43. In order to prevent tourists from stealing their beer glasses, some bars in Belgium require people to hand over one of their shoes as a deposit which is then put in a basket and hung from the ceiling.


44. Because of the shorter commercial breaks in the United Kingdom, every episode of The Muppet Show had two minutes of additional footage, usually consisting of a skit or a short song.


45. When the show of comedian Benny Hill was canceled, it devastated him and his health started to decline. However, fans of his show continued pushing for a new series. A company saw this and sent him an offer for some specials. It arrived in the mail on the same day he died.


46.  Go-Go


The Go-Go’s are the only all-female band to both write their own songs and play their own instruments to top the Billboard album charts.


47. The government used to take raisins from farmers to keep prices artificially high until the supreme court struck down the practice in 2015 as unconstitutional.


48. No one in China expected that Chairman Mao Zedong would die, so there were no preparations at all for his death. Mao’s body was drained of fluids, injected with formaldehyde, and it was said his head swelled up “like a football.”

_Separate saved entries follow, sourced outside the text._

/-- Rank 6: PG_OUT (R385). -/
def rankPg (s : State) : State :=
  if s.abt.switch.isSome then s else
  let a := activeFeed s
  let good := s.f F.ABT_VOUT_VOLTS 0 * 100 ≥ 93 * supplyIn s
  let idle := !(feed s a).timer
  if s.b F.ABT_STAT_PG 0 then
    let n := if !good && idle then s.abt.pgN + 1 else 0
    if n ≥ 10 then { s with abt.pgN := 0 }.setf F.ABT_STAT_PG 0 0 else { s with abt.pgN := n }
  else if supplied s && feedSt s a = 3 && good && idle then { s with abt.pgN := 0 }.setf F.ABT_STAT_PG 0 1
  else s

/-- Rank 7: RESET_V on two consecutive samples, or the reservoir below 16 V (R390). -/
def rankReset (s : State) : State :=
  let n := if supplyIn s < resetU s then s.abt.resetN + 1 else 0
  let s := { s with abt.resetN := n }
  if supply s != 2 && supply s != 3 then s else
  let low := s.f F.ABT_RES_VOLTS 0 < 8000
  let s := if n ≥ 2 then abtEvent 0x04 0 s else s
  let s := if low then abtEvent 0x05 0 s else s
  if n ≥ 2 || low then shutdown s else s

/-- Rank 8: brace and its recovery (R388). -/
def rankBrace (s : State) : State :=
  if supply s = 2 && s.abt.switch.isNone && s.abt.warnN ≥ 2 then braceEnter s
  else if supply s = 3 then
    let n := if supplyIn s ≥ warnU s + hystU s then s.abt.okN + 1 else 0
    if n ≥ 20 then braceExit { s with abt.okN := 0 } else { s with abt.okN := n }
  else s

/-- The power limiter of Reduced mode, from step 5 of its entry until exit: ABT_PIN averaged over 1 ms exceeds 290 W (R409). -/
def powerLimit (s : State) : State :=
  if s.abt.pinN < 1000 then s else
  let sum := s.abt.pinSum
  let s := { s with abt.pinSum := 0, abt.pinN := 0 }
  if mode s = 5 && !s.b F.GLB_MODE_ENTERING 0 && sum > 290 * 40 * 1000 && !s.ports.power then
    let s := if s.ports.brace then s else emptyBraceLimiters s
    { s with ports.power := true }
  else s

/-- ABUTMENT_SAMPLE: one tick of the 1 MHz sample clock. -/
def execAbutmentSample (x : AbtSample) (s : State) : Out := live s fun s =>
  let s := presence 1 (presence 0 (sampleRegs x s))
  let s := if supplyIn s < warnU s then count 128 0x502 subAny 1 s else s
  let s := s.setf F.ABT_VMIN_VMIN 0 (min (s.f F.ABT_VMIN_VMIN 0) (supplyIn s))
  let s := rankOver 1 (rankOver 0 (rankShort 1 x.b (rankShort 0 x.a s)))
  let s := rankSwitch x (rankLimit 1 x.b (rankLimit 0 x.a s))
  powerLimit (selectFeed (rankBrace (rankReset (rankPg s))))

/-- POWER_LIMITER_RELEASE: the average has stayed below 270 W for 10 ms. -/
def execPowerLimiterRelease (s : State) : Out := live s fun s => { s with ports.power := false }

/-! ### Feed events between samples -/

/-- FEED_QUALIFIED: the input of a usable feed has been high enough for 10 ms (R373). -/
def execFeedQualified (f : FeedId) (s : State) : Out := live s fun s =>
  let f := f.val
  if usable s f && vinOf s f ≥ 3000 && vinOf s f ≥ resetU s + 150 then
    selectFeed (setFeed f { feed s f with qual := true } s)
  else s
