/-- The outcome of R308 on a bank: the code and index of the first failure, none where it passes. `fault` is the directory index at
which flash did not complete a read, 55 for the header. -/
def imageCheck (s : State) (b : Nat) (fault : Option (Fin 56)) : Option (Nat × Nat) :=
  let m := imageIn s b
  let h := headCheck s b
  if lcState s = 4 then some (0x07, secHead)
  else if fault = some 55 then some (0x0F, secHead)
  else if h != 0 then some (h, secHead)
  else if m.secver < rollbackCtr s then some (0x06, secHead)
  else if m.developOnly && lcState s > 1 then some (0x07, secHead)
  else if !dirForm (imageHead s b) then some (0x02, secHead)
  else match sectionCheck s b (match fault with | some i => i.val | none => 55), fault with
    | some e, _ => some e
    | none, some i => some (0x0F, i.val)
    | none, none => contentCheck s b

/-- Records the outcome in GLB_BANKSTAT, and a rejection in GLB_IMGERR while that holds none (R312, Tables IMG-13 and IMG-14). -/
def judgeBank (b pier : Nat) (r : Option (Nat × Nat)) (s : State) : State :=
  let sv := if (bankOf s b).empty then 0 else headSecver (imageHead s b)
  let s := (s.setf F.GLB_BANKSTAT_STATE b (if r.isNone then 1 else 2)).setf F.GLB_BANKSTAT_SECVER b sv
  match r with
  | none => s.setf F.GLB_BANKSTAT_CODE b 0
  | some (c, i) => imgErr b c i pier (s.setf F.GLB_BANKSTAT_CODE b c)

/-- The active bank. -/
def activeBank (s : State) : Nat := s.f F.GLB_IMGSTAT_ACTIVE 0

/-- Bank A or B becomes the active bank, journalled as the keeper's (R313). -/
def selectBank (b ref : Nat) (s : State) : State :=
  if b ≥ 2 || activeBank s = b then s else
  let s := s.setf F.GLB_IMGSTAT_ACTIVE 0 b
  let v := s.rd .GLB_IMGSTAT 0
  keeperEntry (writeEntry JOrg.keeper jDone 0 0x800 ref v 0xF v) s

/-! ### Loading (Tables IMG-7 and IMG-8) -/

/-- The next candidate bank is read, or all have been rejected. -/
def nextBank (s : State) : State :=
  match s.img.cand with
  | b :: rest => { s with img.loading := some b, img.cand := rest }.setf F.GLB_IMGSTAT_LOAD 0 1
  | [] => { s with img.loading := none }.setf F.GLB_IMGSTAT_LOAD 0 6

/-- The load starts with the banks in the order of Table IMG-7. -/
def startLoad (s : State) : State :=
  let a := activeBank s
  nextBank { s with img.cand := if s.mode.recovery then [2] else [a, 1 - a, 2], img.accepted := none }

/-- The span PHY and deck plane domains that an image uses (Table MODE-2, step 9). -/
def Image.domains (m : Image) : List Nat :=
  (List.range 32).filter (fun sp => m.form sp != 0) ++ m.planes.map (fun q => 56 + q.val)

/-- An accepted image: the bank select follows, and the domains it uses are powered. -/
def accept (b : Nat) (s : State) : State :=
  let m := imageIn s b
  let s := selectBank b 0 s
  let s := { s with img.accepted := some m, mode.commitWait := true }.setf F.GLB_IMGSTAT_LOAD 0 4
  forEach m.domains (fun d s => if domState s d = 0 then powerOn d s else s) s

/-- IMAGE_STREAM_DONE: the candidate has been read, or rejected on its header; the content checks decide (R312, R313, Table IMG-8).
`fault` names a flash read that did not complete. -/
def execImageStreamDone (fault : Option (Fin 56)) (s : State) : Out := live s fun s =>
  match s.img.loading, s.img.accepted with
  | some b, none =>
    let r := imageCheck s b fault
    let s := judgeBank b 0 r s
    if r.isNone then accept b s else nextBank s
  | _, _ => s

/-! ### The commit (R315) -/

/-- The settings of a KEEP section that MRAM keeps (R399). -/
def abtRegs : List Reg := [.ABT_CFG, .ABT_ILIM, .ABT_VTHR0, .ABT_VTHR1, .ABT_TLIM, .ABT_ALERTEN, .ABT_PMB]

/-- The pull-ups and bank levels of an image are applied and saved; a change of bank 0 waits for the I3C bus (R445, R446, R458). -/
def commitLevels (m : Image) (s : State) : State :=
  let v := m.val .GLB_IOCFG 0
  let l := F.GLB_IOCFG_LEVEL.get v
  let old := s.f F.GLB_IOCFG_LEVEL 0
  let s := (s.wr .GLB_IOCFG 0 v).setf F.GLB_IOCFG_LEVEL 0 (l / 2 * 2 + old % 2)
  { s with sb.savedLevel := some v.toNat, sb.levelWait := if l % 2 = old % 2 then none else some l }

/-- The KEEP section's abutment settings are written and saved (R399). -/
def commitKeep (m : Image) (s : State) : State :=
  let s := forEach abtRegs (fun r s => s.wr r 0 (m.val r 0)) s
  commitLevels m { s with abt.saved := abtRegs.map (fun r => (⟨r, 0, m.val r 0⟩ : RegSet)) }

/-- Writes one register value of an image. Span forms come last, the pins of a slot stay, and a duty starts on its home engine. -/
def commitSet (x : RegSet) (s : State) : State :=
  match x.reg with
  | .GLB_SPANFORM | .GLB_IOCFG => s
  | .GLB_SLOT =>
    (s.setf F.GLB_SLOT_BOUND x.idx (F.GLB_SLOT_BOUND.get x.val)).setf F.GLB_SLOT_PORT x.idx (F.GLB_SLOT_PORT.get x.val)
  | .PIR_DUTY =>
    let s := s.wr .PIR_DUTY x.idx x.word
    (s.setf F.PIR_DUTY_ENGINE x.idx (F.PIR_DUTY_HOME.get x.val)).setf F.PIR_DUTY_MOVING x.idx 0
  | r => if abtRegs.contains r then s else s.wr r x.idx x.word

/-- The pier shadow takes the image's values of a register in a pier core domain (R268). -/
def shadowSet (x : RegSet) (s : State) : State :=
  match x.reg.domain x.idx with
  | some d => if 32 ≤ d ∧ d < 40 then { s with img.shadow := SMap.ins s.img.shadow (regKey x.reg x.idx) (s.rd x.reg x.idx) } else s
  | none => s

/-- The span forms of a pier change together (R18). -/
def commitForms (m : Image) (n : Nat) (s : State) : State :=
  forRange 4 (fun j s =>
    let sp := 4 * n + j
    let present := ((formPorts sp (m.form sp)).map (fun k => 2 ^ k)).sum
    let s := (s.setf F.GLB_SPANFORM_FORM sp (m.form sp)).setf F.GLB_SPANFORM_UPSTREAM sp (m.fld F.GLB_SPANFORM_UPSTREAM sp)
    s.setf F.GLB_SPANFORM_PRESENT sp present) s

/-- The virtual switches of an image stand, not yet ready (R178, Table HOST-11). -/
def commitHost (m : Image) (s : State) : State :=
  let s := { s with
    host.vsw := m.vsw, host.home := m.homes, host.rom := m.rom, host.vec := m.vec, host.wakeVec := m.wakeVec, host.cfg := [],
    host.slotDef := m.segs.flatMap (fun g => g.slots) }
  forEach m.vsw (fun (e : Nat × VsDef) s =>
    let v := e.1
    let s := (s.setf F.GLB_VSSTAT_PRESENT v 1).setf F.GLB_VSSTAT_UPORT v e.2.up.val
    let s := (s.setf F.GLB_VSSTAT_NDS v e.2.bridges.length).setf F.GLB_VSSTAT_RSTCAUSE v 1
    let s := (s.setf F.GLB_VSSTAT_NOTREADY v 1).setf F.GLB_VSSTAT_BUS v 0
    let s := { s with host.crs := (s.host.crs ++ (fnsOf s v).map (fun f => v * 64 + f)).eraseDups }
    let s := if perstHeld s e.2.up.val then { s with host.inReset := SMap.ins s.host.inReset v 2 } else s
    refreshVs v s) s

/-- Slot power follows the reset value of Slot Control from the commit on (R402). -/
def commitSlot (k : Nat) (s : State) : State :=
  if !s.b F.GLB_SLOT_BOUND k then s.setf F.GLB_SLOT_PWREN k 0 else
  match slotFn s k with
  | some (v, fn) => if capBit s v fn .pcie 0x18 10 then (slotOff k s).setf F.GLB_SLOT_PWREN k 0 else slotOn k s
  | none => s.setf F.GLB_SLOT_PWREN k 0

/-- A bucket whose setting asks for it starts full. -/
def commitBucket (x : RegSet) (s : State) : State :=
  match x.reg with
  | .PIR_QCFG => if F.PIR_QCFG_RESET_TO.get x.val = 1 then resetQBucket (x.idx / 8) (x.idx % 8) s else s
  | .PIR_TSCFG => if F.PIR_TSCFG_RESET_TO.get x.val = 1 then resetTBucket (x.idx / 512) (x.idx % 512) s else s
  | _ => s

/-- The shapers of every queue and tenant are loaded as by a write: 0 tokens, or the burst with RESET_TO (R157). -/
def commitShapers (m : Image) (s : State) : State :=
  let s := if s.ports.brace || s.ports.power then forRange 128 settleBrace s else s
  let s := { s with ports.qbkt := [], ports.tbkt := [], env.bucketEpoch := bucketsFrom s }
  forEach m.sets commitBucket s

/-- The engine that a duty starts on: its home, or as after a failure where that one is not live (R271, R273, R406). -/
def startEngine (s : State) (k : Nat) : Nat :=
  let home := s.f F.PIR_DUTY_HOME k
  if engUp s home then home else
  ((siblingFor s (k / 64) (s.f F.PIR_DUTY_KIND k) 64).or
    ((nextPier s (k / 64)).bind (fun m => siblingFor s m (s.f F.PIR_DUTY_KIND k) 64))).getD home

/-- The engines hold their program and each duty receives START with reason 0 (R300, R315). -/
def commitEngines (m : Image) (s : State) : State :=
  let s := forRange 64 (fun g s => if domOn s (48 + g / 8) && engSt s g != 3 then s.setf F.ENG_STAT_STATE g 1 else s) s
  let recs := (List.range 8).flatMap (fun n =>
    match m.segs[n]? with | some g => g.record.map (fun e => (4096 * 64 * n + e.1, e.2)) | none => [])
  let s := forRange 64 (fun g s => if domOn s (48 + g / 8) then loadProgram m g s else s) s
  let recs := recs.foldl (fun a e => SMap.put 0 a e.1 e.2) []
  let s := { s with eng.record := recs, eng.recInit := recs }
  let s := forRange 512 (fun k s => if s.b F.PIR_DUTY_VALID k then s.setf F.PIR_DUTY_ENGINE k (startEngine s k) else s) s
  forRange 512 (fun k s => if s.b F.PIR_DUTY_VALID k then offer (k / 64) (k % 64) (.start 0) s else s) (refreshDuties s)

/-- The planes that the image uses and that passed their test are LIVE; entries of the others are rewritten with a Corrected record
(R106). -/
def commitPlanes (m : Image) (s : State) : State :=
  let used := m.planes.map (fun q => q.val)
  let s := forEach used (fun q s => if domOn s (56 + q) then setPlane q 0 s else s) s
  let s := forEach (used.filter (fun q => !domOn s (56 + q))) (fun q s => planeFailCore q 4 s) s
  if (livePlanes s).isEmpty then quarantine 0x30 (pushRec 25 0x30 0 s) else s

/-- A port of a commit trains, or stays closed where its pier has FAILED (R406). -/
def commitPort (p : Nat) (s : State) : State :=
  if s.f F.GLB_PIERSTAT_STATE (pierOf p) = 3 then
    let s := ((s.setf F.PIR_CLOSE_CLOSED p 1).setf F.PIR_CLOSE_CAUSE p 7).setf F.SPN_PSTAT_CLOSED p 1
    let s := s.setf F.SPN_PSTAT_LTSSM p 0x34
    if isFloing s p then s.setf F.SPN_FLSTAT_STATE (p / 4) 6 else s
  else enterTraining p s

/-- What the image registers show of the applied image (Tables IMG-11, IMG-12 and IMG-15). -/
def showImage (m : Image) (b : Nat) (s : State) : State :=
  let s := (s.setf F.GLB_IMGSTAT_LOADED 0 b).setf F.GLB_IMGSTAT_LOAD 0 5
  let s := (s.setf F.GLB_IMGSTAT_RECOVERY 0 (if s.mode.recovery then 1 else 0)).setf F.GLB_IMGSTAT_SECVER 0 m.secver
  let s := forRange 8 (fun n s => s.wr .GLB_SEGBUILD n (BitVec.ofNat 32 m.build)) (s.wr64 .GLB_IMGBUILD 0 m.build)
  let s := (s.setf F.GLB_FABID_FABRIC 0 m.fabric).setf F.GLB_FABID_MODULE 0 m.module
  s.setf F.GLB_MODE_IMAGE_MODE 0 (m.mode + 1)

49. On the set of Star Trek: Voyager, the costume for Seven of Nine required the actress to wear an extremely tight corset underneath the visible uniform. The corset made it impossible for the actress to sit, was difficult to remove, restricted breathing, and using the restroom took up to 20 minutes.


50. Shirley Temple was among the highest-profile advocates about breast cancer awareness. In 1972, it was common for doctors not to tell women their diagnosis and to initiate mastectomy without their knowledge or consent because they were thought unable to deal with the news of their affliction.